/-! Facade commands. -/

/-- V-PCT-1. -/
theorem test_nextPct : (after (exec (.nextPct 0) (sm42 0 0))).res0 = 14 := by decide +kernel
/-- V-GAM-1, V-GAM-2, V-GAM-3. -/
theorem test_gamble : (after (exec (.gamble 0) (sm42 14 0))).res0 = 1 ∧ (after (exec (.gamble 0) (sm42 13 0))).res0 = 0 ∧
    (after (exec (.gamble 0) (sm42 0xFFFFFFFFFFFFFFFB 0))).res0 = 0 := by decide +kernel
/-- V-GAMD-1, V-GAMD-2 (0.7 is 0x3FE6666666666666), V-GAMD-3. -/
theorem test_gambleD : (after (exec (.gambleD 0) (sm42 0x3FE8000000000000 0))).res0 = 1 ∧
    (after (exec (.gambleD 0) (sm42 0x3FE6666666666666 0))).res0 = 0 ∧
    (after (exec (.gambleD 0) (sm42 0x7FF8000000000000 0))).res0 = 0 := by decide +kernel
/-- V-DR-1, V-DR-2. -/
theorem test_nextDRange :
    (after (exec (.nextDRange 0) (sm42 0x4024000000000000 0x4034000000000000))).res0 = 0x40316A67F57DDF32 ∧
    (after (exec (.nextDRange 0) (sm42 0xBFF0000000000000 0x3FF0000000000000))).res0 = 0x3FDEEB991317F5B4 := by
  decide +kernel
/-- V-DR-3. -/
theorem test_nextDRange_error : (after (exec (.nextDRange 0) (sm42 0x4000000000000000 0x3FF0000000000000))).code =
    .invalidArgument := by decide +kernel
/-- V-BOOL-1. -/
theorem test_nextBool : (after (exec (.nextBool 0) (sm42 0 0))).res0 = 1 := by decide +kernel
/-- V-CHR-2 and V-CHR-1, for the range of the vectors. -/
theorem test_nextChar : 0x20 + (33 : Nat) % (0x7E - 0x20 + 1) = 0x41 ∧
    (rangeReduce (.sm 42) 0x20 0x7E).1 = 0x3C := by decide +kernel
/-- V-IDX-1, V-IDX-2. -/
theorem test_nextIndex : (after (exec (.nextIndex 0) (sm42 7 0))).res0 = 5 ∧
    (after (exec (.nextIndex 0) (sm42 1 0))).res0 = 0 := by decide +kernel
/-- V-IDX-3. -/
theorem test_nextIndex_error : (after (exec (.nextIndex 0) (sm42 0 0))).code = .invalidArgument := by decide
/-- V-SHUF-3: elements 1 to 5 at 0x100 become 1, 2, 4, 5, 3. -/
theorem test_shuffle :
    let m := (List.range 5).foldl (fun m k => memWrite m (0x100 + 8 * k) 8 (BitVec.ofNat 64 (k + 1))) State.reset.buf
    let t := after (exec (.shuffle 3) { sample 3 (.xs (xsSeed 42)) 0x100 5 with buf := m })
    (List.range 5).map (readElement t.buf 0x100) = [1, 2, 4, 5, 3] := by decide +kernel
/-- V-SHUF-2. -/
theorem test_shuffle_errors : (after (exec (.shuffle 0) (sm42 4 0))).code = .misaligned ∧
    (after (exec (.shuffle 0) (sm42 4088 1))).code = .ok ∧ (after (exec (.shuffle 0) (sm42 4088 2))).code = .bufferRange ∧
    (after (exec (.shuffle 0) (sm42 0 0x2000000000000000))).code = .bufferRange ∧
    (after (exec (.shuffle 0) (sm42 4 0x2000000000000000))).code = .misaligned := by decide +kernel
/-- V-POLAR-1. -/
theorem test_nextPolar : (after (exec (.nextPolar 0) (sm42 0x3FF0000000000000 0))).res0 = 0x4012A33703ACF0AA ∧
    (after (exec (.nextPolar 0) (sm42 0x3FF0000000000000 0))).res1 = 0x3FD997C3BC1C927D := by decide +kernel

_WHAT YOU WILL DO_: Count every line above that includes the string "gambleD", and answer with the count only.

_OUTPUT FOR THIS EXERCISE_: 3